Same situation. I put node into maintenace mode with command ha-manager crm-command node-maintenance enable <node>
and tryied to drain node
Jan 31 22:26:17 pvesrv3 pvedaemon[1281]: <root@pam> starting task UPID:pvesrv3:000A992A:039A1562:697E5759:migrateall::root@pam:
Jan 31 22:26:17 pvesrv3 pvedaemon[694570]: <root@pam> starting task UPID:pvesrv3:000A992B:039A1565:697E5759:hamigrate:101:root@pam:
Jan 31 22:26:20 pvesrv3 pvedaemon[694570]: <root@pam> starting task UPID:pvesrv3:000A997B:039A1694:697E575C:hamigrate:105:root@pam:
Jan 31 22:26:23 pvesrv3 pvedaemon[694570]: <root@pam> starting task UPID:pvesrv3:000A99A7:039A17C2:697E575F:hamigrate:123:root@pam:
Jan 31 22:26:24 pvesrv3 pvedaemon[694695]: command 'ha-manager migrate vm:123 pvesrv1' failed: exit code 2
Jan 31 22:26:26 pvesrv3 pvedaemon[1281]: <root@pam> end task UPID:pvesrv3:000A992A:039A1562:697E5759:migrateall::root@pam: OK
Jan 31 22:26:29 pvesrv3 pmxcfs[1085]: [status] notice: received log
Jan 31 22:26:44 pvesrv3 pmxcfs[1085]: [status] notice: received log
Jan 31 22:26:59 pvesrv3 pmxcfs[1085]: [status] notice: received log
Jan 31 22:27:14 pvesrv3 pmxcfs[1085]: [status] notice: received log
Jan 31 22:27:29 pvesrv3 pmxcfs[1085]: [status] notice: received log
Jan 31 22:27:44 pvesrv3 pmxcfs[1085]: [status] notice: received log
Jan 31 22:27:59 pvesrv3 pmxcfs[1085]: [status] notice: received log
Jan 31 22:28:14 pvesrv3 pmxcfs[1085]: [status] notice: received log
Jan 31 22:28:28 pvesrv3 pvedaemon[1281]: <root@pam> starting task UPID:pvesrv3:000A9E45:039A488D:697E57DC:migrateall::root@pam:
Jan 31 22:28:28 pvesrv3 pvedaemon[695877]: <root@pam> starting task UPID:pvesrv3:000A9E46:039A4890:697E57DC:hamigrate:101:root@pam:
Jan 31 22:28:29 pvesrv3 pmxcfs[1085]: [status] notice: received log
Jan 31 22:28:31 pvesrv3 pvedaemon[695877]: <root@pam> starting task UPID:pvesrv3:000A9E98:039A49BF:697E57DF:hamigrate:105:root@pam:
Jan 31 22:28:34 pvesrv3 pvedaemon[695877]: <root@pam> starting task UPID:pvesrv3:000A9EC2:039A4AEE:697E57E2:hamigrate:123:root@pam:
Jan 31 22:28:37 pvesrv3 pvedaemon[1281]: <root@pam> end task UPID:pvesrv3:000A9E45:039A488D:697E57DC:migrateall::root@pam: OK
Jan 31 22:28:44 pvesrv3 pmxcfs[1085]: [status] notice: received log
Jan 31 22:28:59 pvesrv3 pmxcfs[1085]: [status] notice: received log
Jan 31 22:29:14 pvesrv3 pmxcfs[1085]: [status] notice: received log
Jan 31 22:29:29 pvesrv3 pmxcfs[1085]: [status] notice: received log
but nothing happen, the only error because affiniti rule. after disabling HA rules nothing changed: all vms are still on the node
 
Hi!

Could you also send the output for journalctl -u pve-ha-crm -u pve-ha-lrm --since '2026-01-31 22:25:00' --until '2026-01-31 22:30:00' on the involved nodes (especially the HA Manager)?
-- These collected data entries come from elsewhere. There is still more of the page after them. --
/-- A place of the scoreboard (R38, R143): one operation in flight. -/
structure Place where
  /-- Place number, given in the order of taking. -/
  id : Nat
  ring : Nat
  slot : Nat
  seat : Nat
  ctx : Nat
  /-- SEQUENCE of its operation entry (R127). -/
  seq : Nat
  op : OpWord
  /-- Inline or mailbox payload (R149). -/
  payload : Option Payload := none
  /-- A check of R101, R136 or R149 failed: it completes with BAD_DESCRIPTOR. -/
  bad : Bool := false
  /-- SKIP_IF covers it (R106). -/
  skipped : Bool := false
  phase : Phase := .waiting
  status : Status := .ok
  flags : Flags := {}
  offender : Option Offender := none
  /-- Body position of the operation whose offender a launch shows, and the index that the record shows for it (R275). -/
  offenderOp : Option Nat := none
  offenderIx : Nat := 0
  /-- Body index of the operation whose status a launch shows (R112). -/
  statusIx : Option Nat := none
  /-- Fast-cycle time of its start and of its retirement (R156, R152). -/
  start : Nat := 0
  stop : Nat := 0
  /-- Epoch pinned by the ring at its start (R152). -/
  epoch : Option Nat := none
  /-- The bytes DEST receives at retirement (R100). -/
  dest : Option PendingWrite := none
  /-- SUMn written when a SUMMARY retires (R308). -/
  summary : Option (Nat × Nat) := none
  /-- Stream tiles received (R89). -/
  arrived : List Arrived := []
  streams : List StreamSt := []
  /-- Tiles produced and not yet sent for want of credits (R92): a core operation's stand in the tile buffers of their assemblers (R293). -/
  unsent : List Tile := []
  /-- The launch that it is a body operation of, and its index in the body (R112). -/
  parent : Option Nat := none
  bodyIx : Nat := 0
  /-- The index that an exception record shows for it (R275), and the records of its buffer that it waits for (R165). -/
  shownIx : Nat := 0
  needs : List Nat := []
  /-- The acquire flag of the launch that it belongs to (R479). -/
  acquire : Bool := false
  /-- Body operations of a launch or command buffer that have no place yet. -/
  body : List BodyOp := []
  bodyNext : Nat := 0
  /-- Body operations that a SKIP_IF of the body still skips as they take places (R106). -/
  bodySkip : Nat := 0
  /-- Graph version a launch pins (R111). -/
  pinned : Option (Nat × Nat) := none
  /-- The widening partner of a QUANTIZE, and what the pair keeps (R319 to R321). -/
  partner : Option Nat := none
  kept : List Tile := []
  exceeded : Nat := 0
  /-- The result of the partner's first pass (R321). -/
  result : Option KeptResult := none
  /-- A core of it holds its parts for a full combine buffer, or has gone on (R291). -/
  combineHeld : Bool := false
  combineFreed : Bool := false
  /-- The read to the host of a VISIBLE fence is on its way (R124). -/
  hostRead : Bool := false
  /-- Core whose fault started a recovery re-run in this operation (R484 to R486). -/
  reruns : List Nat := []
  /-- Cores whose second fault in this operation poisons output, each with the free-value counter that tells how far the core had
  come (R486). -/
  failed : List (Nat × Nat) := []
  /-- The excursions the operation met (R389), and the memory stacks that it has read or written (R357). -/
  excursions : Excursions := {}
  touched : List Nat := []
  /-- It waits on memory, a trick, a peer or the host: the reason SLT_STALL shows (R163). -/
  stall : Stall := .none
  /-- Trick table entry that it works on (R214). -/
  trick : Option Nat := none
  /-- Messages sent and not yet acknowledged: (peer, XSEQ); blocks still to send: (peer, index) (R460, R464, R467). -/
  unacked : List (Nat × Nat) := []
  unsentMsgs : List (Nat × Nat) := []
  /-- Collective number of an ALL_TO_ALL, once it has started (R467). -/
  coll : Option Nat := none
  /-- Rows of a PREFETCH_ROWS that have not landed: row and number of positions (R199, R200). -/
  prefetch : List (Nat × Nat) := []
  /-- It is a PREFETCH_ROWS that was cancelled: the rows whose reads had been issued still land (R203). -/
  cancelled : Bool := false
  deriving DecidableEq, Repr

/-- Exception record of a ring (R275, R279). -/
structure ExcRec where
  valid : Bool := false
  opcode : Nat := 0
  context : Nat := 0
  seq : Nat := 0
  row : Nat := 0
  col : Nat := 0
  kblock : Nat := 0
  opIndex : Nat := 0
  inBody : Bool := false
  deriving DecidableEq, Repr

/-- The state of one ring (R126 to R130, R167). -/
structure Ring where
  /-- RING_STATE.STATE. W=3. R128. Reset 0. -/
  state : RingState := .inactive
  /-- GENERATION. W=16. R130. Reset 0. -/
  generation : Nat := 0
  /-- TAIL. W=32. R126. Reset 0. -/
  tail : Nat := 0
  /-- FETCHED. W=32. R126. Reset 0. -/
  fetched : Nat := 0
  /-- COMPLETED. W=32. R126. Reset 0. -/
  completed : Nat := 0
  /-- CONSUMED. W=32. R126. Reset 0. -/
  consumed : Nat := 0
  /-- RING_MODE.SMALL_PATH. W=1. R170. Reset 0. -/
  smallPath : Bool := false
  /-- RING_MODE.NOTIFY. W=2. R170. Reset 0. -/
  notify : Nat := 0
  /-- RING_MODE.DEVICE_APPEND. W=1. R170. Reset 0. -/
  append : Bool := false
  /-- RNG_STALE. W=32. R167. Reset 0. -/
  stale : Nat := 0
  /-- RNG_DB_ERR. W=32. R167. Reset 0. -/
  dbErr : Nat := 0
  /-- The completion ring is being zeroed and nothing is fetched. W=1. R130. Reset 0. -/
  zeroing : Bool := false
  /-- Last value accepted at the submission doorbell. W=64. R137. Reset 0. -/
  dbSubmit : Nat := 0
  /-- Last value accepted at the completion doorbell. W=64. R137. Reset 0. -/
  dbComplete : Nat := 0
  /-- How often the entry that the ring waits for was found stale: 0 not waiting, 3 both re-reads failed. W=2. R145. Reset 0. -/
  staleReads : Nat := 0
  /-- The count of that entry. W=32. R145. Reset 0. -/
  staleAt : Nat := 0
  /-- Operations taken. W=32. R142. Reset 0. -/
  taken : Nat := 0
  /-- Operations still to be skipped as they arrive. W=12. R106. Reset 0. -/
  skip : Nat := 0
  /-- Pinned epoch. W=64. R234. Reset none. -/
  pin : Option Nat := none
  /-- Fast-cycle time of the first operation of the step that runs. W=52. R388. Reset none. -/
  stepStart : Option Nat := none
  /-- A step has begun: an operation was taken since the last step-ending operation was taken. W=1. R387. Reset 0. -/
  inStep : Bool := false
  /-- Excursions of the step. W=4. R389. Reset 0. -/
  excursions : Excursions := {}
  /-- Memory stacks that the step has read or written. W=12. R357. Reset none. -/
  touched : List Nat := []
  /-- Exception record. W=256. R279. Reset 0. -/
  exc : ExcRec := {}
  /-- SEAT_QNT_CRUSHED. W=32. R329. Reset 0. -/
  crushed : Nat := 0
  /-- SEAT_QNT_WIDENED. W=32. R329. Reset 0. -/
  widened : Nat := 0
  /-- SEAT_QNT_CLAMPED. W=32. R329. Reset 0. -/
  clamped : Nat := 0
  /-- Completion log, last 256 entries by slot. W=65536. R438. Reset empty. -/
  log : SMap (List Byte) := []
  deriving DecidableEq, Repr

/-- The state of one fetch slot (R140 to R147, R162, R169). -/
structure Slot where
  /-- The slot is idle. W=1. R147. Reset 1. -/
  idle : Bool := true
  /-- SLT_STALL.REASON. W=8. R163. Reset 1. -/
  stall : Stall := .idle
  /-- SLT_STALL.RING. W=12. R169. Reset 0. -/
  stallRing : Nat := 0
  /-- OPS_FETCHED. W=64. R162. Reset 0. -/
  opsFetched : Nat := 0
  /-- OPS_RETIRED. W=64. R162. Reset 0. -/
  opsRetired : Nat := 0
  /-- TILES_MOVED. W=64. R162. Reset 0. -/
  tiles : Nat := 0
  /-- BYTES_GATHERED. W=64. R162. Reset 0. -/
  bytes : Nat := 0
  /-- SLT_RECHECK.PERIOD. W=17. R169. Reset 4096. -/
  recheck : Nat := 4096
  deriving DecidableEq, Repr

/-- A tile in flight; that of a widening QUANTIZE is for its partner alone (R321). -/
structure Sent where
  tile : Tile
  only : Option Nat := none
  deriving DecidableEq, Repr

/-- A tile route (R52, R92). -/
structure Route where
  spec : RouteRec := {}
  /-- Credits that the producer holds. W=11. R92. Reset none (no route at reset). -/
  credits : Nat := 0
  /-- Tiles in flight, oldest first. R93. Reset none. -/
  queue : List Sent := []
  /-- Tiles accepted whose credit the consumer has not returned. W=11. R92. Reset none. -/
  unread : Nat := 0
  deriving DecidableEq, Repr

/-! ## Seats and contexts (11) -/

/-- One segment (R377, R410). -/
structure Seg where
  /-- SEG_VBASE. W=48. R410. Reset 0. -/
  vbase : Nat := 0
  /-- SEG_PBASE. W=40. R410. Reset 0. -/
  pbase : Nat := 0
  /-- SEG_LENGTH. W=21. R410. Reset 0. -/
  length : Nat := 0
  /-- SEG_ATTR. W=10. R410. Reset 0. -/
  enable : Bool := false
  read : Bool := false
  write : Bool := false
  detect : Bool := false
  hint : Nat := 0
  uses : Nat := 0
  /-- SEG_STATUS.ERR. W=3. R379. Reset 0. -/
  err : Nat := 0
  /-- SEG_STATUS.DROPPING. W=1. R380. Reset 0. -/
  dropping : Bool := false
  deriving DecidableEq, Repr

/-- A bypass range (R122). -/
structure Bypass where
  addr : Nat
  length : Nat
  deriving DecidableEq, Repr

/-- Counters of a context (R408). -/
structure Meter where
  /-- CYCLES. W=64. R408. Reset 0 after cold reset. -/
  cycles : Nat := 0
  /-- READ_BYTES. W=64. R408. Reset 0 after cold reset. -/
  read : Nat := 0
  /-- WRITE_BYTES. W=64. R408. Reset 0 after cold reset. -/
  write : Nat := 0
  /-- REMOTE_BYTES. W=64. R408. Reset 0 after cold reset. -/
  remote : Nat := 0
  /-- ROWS. W=64. R408. Reset 0 after cold reset. -/
  rows : Nat := 0
  /-- EGRESS_BYTES. W=64. R408. Reset 0 after cold reset. -/
  egress : Nat := 0
  /-- LOADED. W=64. R408. Reset 0 after cold reset. -/
  loaded : Nat := 0
  deriving DecidableEq, Repr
This shows explicitly when the node maintenance mode is enabled/disabled and which migrations are done from and why.

Additionally, is there any other external program issuing the migrateall commands?
 
Sorry but node was decommisioned already. all "migrate all" commands were pushed trough webUI, there was not any externall aps to do so.
Any way workaround is: disable maintaince mode, disable all HA rules, migrate vms and turn maintaince mode again.